From Table 1, in an example in which polybutadiene satisfying the above (A), (B) and (C) and a terpene resin having a predetermined Tg are used in combination, a comparative example in which these two components are not used, Compared to the comparative example using polybutadiene and further to the comparative example in which no terpene resin is added, the performance balance of fuel efficiency, wear resistance and wet grip performance is synergistically improved while obtaining good processability.
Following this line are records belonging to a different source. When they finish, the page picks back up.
-- ==== Sys2Proof/Laws/Invariant.lean ====
section
/-! SUPPORT. The parts of the invariant (Safety.lean), and which operations keep them. -/

namespace Sys2Proof.Machine

/-- The parts of `voiceOk`. -/
structure VoiceParts (c : Cfg) (v : Voice) : Prop where
  regs : v.regs.all (cellOk c.msoLen) = true
  regsIn : storeWithin 0 0xE00 v.regs = true
  buf : storeWithin 0 ksCap v.ks.buf = true
  len2 : 2 ≤ v.ks.len
  len : v.ks.len ≤ ksCap
  pos : v.ks.pos < v.ks.len
  pad : padLens.contains v.padLenSeen = true
  flags : v.inUse = v.active
  e1 : adsrIdleZero v.adsr.e1 = true
  e2 : adsrIdleZero v.adsr.e2 = true
  e3 : adsrIdleZero v.adsr.e3 = true
  e4 : adsrIdleZero v.adsr.e4 = true
  e5 : adsrIdleZero v.adsr.e5 = true
  halted : v.halted = !cfgLegal c

theorem voiceOk_iff {c v} : voiceOk c v = true ↔ VoiceParts c v := by
  simp only [voiceOk, Bool.and_eq_true, decide_eq_true_eq]
  constructor
  · rintro ⟨⟨⟨⟨⟨⟨⟨⟨⟨⟨⟨⟨⟨a,b⟩,c⟩,d⟩,e⟩,f⟩,g⟩,h⟩,i⟩,j⟩,k⟩,l⟩,m⟩,n⟩
    exact ⟨a,b,c,d,e,f,g,h,i,j,k,l,m,n⟩
  · rintro ⟨a,b,c,d,e,f,g,h,i,j,k,l,m,n⟩
    exact ⟨⟨⟨⟨⟨⟨⟨⟨⟨⟨⟨⟨⟨a,b⟩,c⟩,d⟩,e⟩,f⟩,g⟩,h⟩,i⟩,j⟩,k⟩,l⟩,m⟩,n⟩

/-- The parts of `programOk`. -/
structure ProgramParts (c : Cfg) (p : Program) : Prop where
  regs : p.regs.all (cellOk c.msoLen) = true
  regsIn : storeWithin 0xE00 0x1000 p.regs = true
  pad0 : padBankOk p.pad0 = true
  pad1 : padBankOk p.pad1 = true
  m0 : storeWithin 0 c.msoLen p.msom0 = true
  m1 : storeWithin 0 c.msoLen p.msom1 = true
  base : p.msoBase = []
  pp : (!p.padPending || p.padBusy) = true
  mp : (!p.msoPending || p.msoBusy) = true
  pl : (!p.padBusy || cfgLegal c) = true
  ml : (!p.msoBusy || cfgLegal c) = true
  q : (!p.padBusy || decide (p.padSnap.quality.toNat ≤ 5)) = true

theorem programOk_iff {c p} : programOk c p = true ↔ ProgramParts c p := by
  simp only [programOk, Bool.and_eq_true, decide_eq_true_eq]
  constructor
  · rintro ⟨⟨⟨⟨⟨⟨⟨⟨⟨⟨⟨a,b⟩,c⟩,d⟩,e⟩,f⟩,g⟩,h⟩,i⟩,j⟩,k⟩,l⟩
    exact ⟨a,b,c,d,e,f,g,h,i,j,k,l⟩
  · rintro ⟨a,b,c,d,e,f,g,h,i,j,k,l⟩
    exact ⟨⟨⟨⟨⟨⟨⟨⟨⟨⟨⟨a,b⟩,c⟩,d⟩,e⟩,f⟩,g⟩,h⟩,i⟩,j⟩,k⟩,l⟩

/-- The QUALITY register of a good program is at most 5. -/
theorem quality_le {s : State} (h : s.program.regs.all (cellOk s.cfg.msoLen) = true) : (regAt s 0xE0F).toNat ≤ 5 := by
  show (storeGet (regReset s.cfg.msoLen) s.program.regs 0xE0F).toNat ≤ 5
  have key : ∀ m : List (Nat × RegVal), m.all (cellOk s.cfg.msoLen) = true → (storeGet (regReset s.cfg.msoLen) m 0xE0F).toNat ≤ 5 := by
    intro m
    induction m with
    | nil => intro _; exact (by decide : (0#16).toNat ≤ 5)
    | cons e m ih =>
      intro h
      simp only [List.all_cons, Bool.and_eq_true] at h
      obtain ⟨j, v⟩ := e
      unfold storeGet; split
      · next hj =>
        subst hj
        have h1 := h.1
        unfold cellOk at h1
        have : regInfo s.cfg.msoLen (BitVec.ofNat 12 0xE0F) = some ⟨.range 0 5, 0, .rw, .builder⟩ := rfl
        simp only [this] at h1
        simp [inDomain] at h1
        have := BitVec.toInt_eq_toNat_cond v
        split at this <;> omega
      · exact ih h.2
  exact key _ h

theorem padLens_two_pow {q : Nat} (h : q ≤ 5) : padLens.contains (2 ^ (15 + q)) = true := by
  have : q = 0 ∨ q = 1 ∨ q = 2 ∨ q = 3 ∨ q = 4 ∨ q = 5 := by omega
  rcases this with rfl|rfl|rfl|rfl|rfl|rfl <;> decide

theorem storeWithin_ofList {α} [DecidableEq α] (d : Nat → α) (vs : List α) : storeWithin 0 vs.length (storeOfList d 0 vs) = true := by
  simp only [storeWithin, List.all_eq_true, Bool.and_eq_true, decide_eq_true_eq]
  intro e he
  have := storeOfList_listed d vs 0 e he
  omega

/-- A built PAD bank is a good bank. -/
theorem padBuild_ok {N fs x} (h : x.quality.toNat ≤ 5) : padBankOk (padBuild N fs x) = true := by
  simp only [padBankOk, padBuild, Bool.and_eq_true, padLen]
  refine ⟨padLens_two_pow h, ?_⟩
  have : (padTable N fs x).length = 2 ^ (15 + x.quality.toNat) := by
    unfold padTable; simp only; split <;> simp [padLen]
  rw [← this]; exact storeWithin_ofList _ _

/-- A built MSO table fits its bank. -/
theorem msoTable_within {N L x} : storeWithin 0 L (storeOfList (msoBaseElem N L) 0 (msoTable N L x)) = true := by
  have : (msoTable N L x).length = L := by simp [msoTable]
  have h := storeWithin_ofList (msoBaseElem N L) (msoTable N L x)
  rw [this] at h; exact h

/-- The Table Builder keeps the program good. -/
theorem padStart_ok {s : State} (hl : cfgLegal s.cfg = true) (h : ProgramParts s.cfg s.program) : ProgramParts s.cfg (padStart s).program := by
  refine ⟨h.regs, h.regsIn, h.pad0, h.pad1, h.m0, h.m1, h.base, ?_, h.mp, ?_, h.ml, ?_⟩
  · simp
  · simp [hl]
  · have := quality_le h.regs; simp [padSnapOf, this]

theorem msoStart_ok {s : State} (hl : cfgLegal s.cfg = true) (h : ProgramParts s.cfg s.program) : ProgramParts s.cfg (msoStart s).program := by
  refine ⟨h.regs, h.regsIn, h.pad0, h.pad1, h.m0, h.m1, h.base, h.pp, ?_, h.pl, ?_, h.q⟩
  · simp
  · simp [hl]

theorem padRequest_ok {s : State} (hl : cfgLegal s.cfg = true) (h : ProgramParts s.cfg s.program) : ProgramParts s.cfg (padRequest s).program := by
  unfold padRequest; split
  · next hb => exact ⟨h.regs, h.regsIn, h.pad0, h.pad1, h.m0, h.m1, h.base, by simp [hb], h.mp, h.pl, h.ml, h.q⟩
  · exact padStart_ok hl h
theorem msoRequest_ok {s : State} (hl : cfgLegal s.cfg = true) (h : ProgramParts s.cfg s.program) : ProgramParts s.cfg (msoRequest s).program := by
  unfold msoRequest; split
  · next hb => exact ⟨h.regs, h.regsIn, h.pad0, h.pad1, h.m0, h.m1, h.base, h.pp, by simp [hb], h.pl, h.ml, h.q⟩
  · exact msoStart_ok hl h

theorem padSwap_ok {s : State} (hb : s.program.padBusy = true) (h : ProgramParts s.cfg s.program) : ProgramParts s.cfg (padSwap s).program := by
  have hl : cfgLegal s.cfg = true := by have := h.pl; rw [hb] at this; simpa using this
  have hq : s.program.padSnap.quality.toNat ≤ 5 := by have := h.q; rw [hb] at this; simpa using this
  have hk := padBuild_ok (N := s.num) (fs := s.cfg.fs) hq
  have base : ∀ pend, (pend = false) → ProgramParts s.cfg { padSwapped s with padPending := pend } := by
    intro pend hp
    refine ⟨h.regs, h.regsIn, ?_, ?_, h.m0, h.m1, h.base, by simp [hp], h.mp, by simp, h.ml, by simp⟩
    · show padBankOk (padSwapped s).pad0 = true
      rw [padSwapped_pad0]; split
      · exact hk
      · exact h.pad0
    · show padBankOk (padSwapped s).pad1 = true
      rw [padSwapped_pad1]; split
      · exact h.pad1
      · exact hk
  unfold padSwap; simp only; split
  · exact padStart_ok (s := { s with program := { padSwapped s with padPending := false } }) hl (base false rfl)
  · next hp =>
    have := base s.program.padPending (by simpa using hp)
    exact this

theorem msoSwap_ok {s : State} (hb : s.program.msoBusy = true) (h : ProgramParts s.cfg s.program) : ProgramParts s.cfg (msoSwap s).program := by
  have hl : cfgLegal s.cfg = true := by have := h.ml; rw [hb] at this; simpa using this
  have hk := msoTable_within (N := s.num) (L := s.cfg.msoLen) (x := s.program.msoSnap)
  have base : ∀ pend, (pend = false) → ProgramParts s.cfg { msoSwapped s with msoPending := pend } := by
    intro pend hp
    refine ⟨h.regs, h.regsIn, h.pad0, h.pad1, ?_, ?_, h.base, h.pp, by simp [hp], h.pl, by simp, h.q⟩
    · show storeWithin 0 s.cfg.msoLen (msoSwapped s).msom0 = true
      rw [msoSwapped_msom0]; split
      · exact hk
      · exact h.m0
    · show storeWithin 0 s.cfg.msoLen (msoSwapped s).msom1 = true
      rw [msoSwapped_msom1]; split
      · exact h.m1
      · exact hk
  unfold msoSwap; simp only; split
  · exact msoStart_ok (s := { s with program := { msoSwapped s with msoPending := false } }) hl (base false rfl)
  · next hp =>
    have := base s.program.msoPending (by simpa using hp)
    exact this

/-- No event or tick leaves an Idle envelope with a level. -/
theorem adsrNoteOn_idleZero {N x} (h : adsrIdleZero x = true) : adsrIdleZero (adsrNoteOn N x) = true := by
  unfold adsrNoteOn; simp only
  cases hx : x.state <;> simp_all [adsrIdleZero, enterForceRelease]

theorem adsrNoteOff_idleZero {N x} (h : adsrIdleZero x = true) : adsrIdleZero (adsrNoteOff N x) = true := by
  unfold adsrNoteOff; simp only
  cases hx : x.state <;> simp_all [adsrIdleZero, enterForceRelease]

theorem adsrTick_idleZero {s u x} (h : adsrIdleZero x = true) : adsrIdleZero (adsrTick s u x) = true := by
  unfold adsrTick; simp only
  cases hx : x.state <;> simp only [rampDown]
  · simpa [adsrIdleZero, hx] using h
  · split <;> simp [adsrIdleZero]
  · split <;> simp [adsrIdleZero]
  · simp [adsrIdleZero]
  · split <;> simp [adsrIdleZero]
  · split
    · simp [adsrIdleZero]
    · simp [adsrIdleZero]
  · split <;> simp [adsrIdleZero]

/-- The loop length is in range. -/
theorem ksLength_bounds (s : State) : 2 ≤ ksLength s ∧ ksLength s ≤ ksCap := by
  unfold ksLength intClamp ksCap
  constructor <;> omega

/-- The excitation has the length of the loop. -/
theorem ksExcitation_length (s : State) : (ksExcitation s).1.length = ksLength s := by
  have key : ∀ N code len var pd fuel i prng prev d, (ksLine N code len var pd fuel i prng prev d).1.length = fuel := by
    intro N code len var pd fuel
    induction fuel with
    | zero => intros; rfl
    | succ n ih => intros; simp [ksLine, ih]
  exact key _ _ _ _ _ _ _ _ _ _

theorem storeWithin_setPrefix {m : List (Nat × F32)} {vs : List F32} (h : storeWithin 0 ksCap m = true) (hl : vs.length ≤ ksCap) :
   storeWithin 0 ksCap (storeSetPrefix (fun _ => 0) m vs) = true := by
  simp only [storeWithin, storeSetPrefix, List.all_append, List.all_eq_true, Bool.and_eq_true, decide_eq_true_eq, List.mem_filter] at *
  refine ⟨fun e he => ?_, fun e he => h e he.1⟩
  have := storeOfList_listed (fun _ => (0:F32)) vs 0 e he
  omega

/-- A sample of the string keeps the voice good. -/
theorem renderKs_ok {s : State} (hv : VoiceParts s.cfg s.voice) : VoiceParts s.cfg (renderKs s).2.voice := by
  unfold renderKs; split
  · refine ⟨hv.regs, hv.regsIn, ?_, hv.len2, hv.len, ?_, hv.pad, hv.flags, hv.e1, hv.e2, hv.e3, hv.e4, hv.e5, hv.halted⟩
    · show storeWithin 0 ksCap (storeSet (fun _ => 0) s.voice.ks.buf s.voice.ks.pos _) = true
      unfold storeWithin; apply storeSet_all
      · have := hv.pos; have := hv.len; simp; omega
      · exact hv.buf
    · show (s.voice.ks.pos + 1) % s.voice.ks.len < s.voice.ks.len
      exact Nat.mod_lt _ (by have := hv.len2; omega)
  · exact hv

end Sys2Proof.Machine
end

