-- ==== Sys2Proof/Laws/PerInstr.lean ====
section
/-! SUPPORT. One lemma per instruction: the instruction is found again from the command it stands for. -/

namespace Sys2Proof.Laws

/-- The row of the opcode table that a command belongs to. -/
def RowFound.rowOf : Command → Instr
  | .nop => .nop
  | .write a v => decodeWrite a v
  | .read a => decodeRead a
  | .setFrequency x => .setFrequency x
  | .noteOn => .noteOn
  | .noteOff => .noteOff
  | .tickControl => .tickControl
  | .renderSample => .renderSample
  | .clearFilters => .clearFilters
  | .buildPad => .buildPad
  | .illegal opc x =>
    match opc with
    | 0 => .illegalA x
    | 1 => .illegalB x
    | 2 => .illegalC x
    | 3 => .illegalD x
    | 4 => .illegalE x
    | 5 => .illegalF x

/-- A well-formed instruction is the row of the command it stands for. -/
def RowFound.Statement (i : Instr) : Prop := i.wf = true → RowFound.rowOf i.command = i

theorem RowFound.writeParam (a : PAddr) (v : RegVal) : RowFound.Statement (.writeParam a v) := by
  intro h
  have hr : writeRow a v = none := by
    have h2 := writeRow_isSome_iff a v
    have h3 : Machine.writable a = false := by simpa [Instr.wf] using h
    rw [h3] at h2
    simpa using h2
  show (writeRow a v).getD (.writeParam a v) = _
  rw [hr]
  rfl

theorem RowFound.readParam (a : PAddr) : RowFound.Statement (.readParam a) := by
  intro h
  have hr : readRow a = none := by
    have h2 := readRow_isSome_iff a
    have h3 : Machine.mapped a = false := by simpa [Instr.wf] using h
    rw [h3] at h2
    simpa using h2
  show (readRow a).getD (.readParam a) = _
  rw [hr]
  rfl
It became clear.

Claims (4)

(A) Ratio of 5% by mass toluene solution viscosity (Tcp) and Mooney viscosity (ML _{1 + 4,100 ° C.} ) (Tcp / ML _{1 + 4,100 ° C.} ) is 0.9 to 2.3, (B) ML _{1 + 4,100 ° C.} When the torque at the end of measurement is 100%, the stress relaxation time (T80) until the value is attenuated to 80% is 10.0 to 40.0 seconds, and (C) the molecular weight distribution (Mw / Mn) is Polybutadiene satisfying the condition of 2.50 to 4.00,
A rubber composition for a tread comprising a terpene resin having a glass transition temperature (Tg) of 40 to 90 ° C. In 100% by mass of the rubber component, the polybutadiene is included in an amount of 5 to 90% by mass,
The rubber composition for treads of Claim 1 which contains 1-20 mass parts of said terpene resin with respect to 100 mass parts of rubber components. In a rubber component of 100% by mass, other rubber components other than the polybutadiene rubber are included in an amount of 10 to 95% by mass,
The rubber composition for treads of Claim 1 or 2 which contains 10-100 mass parts of silica with respect to 100 mass parts of rubber components. A pneumatic tire having a tread produced using the rubber composition according to claim 1.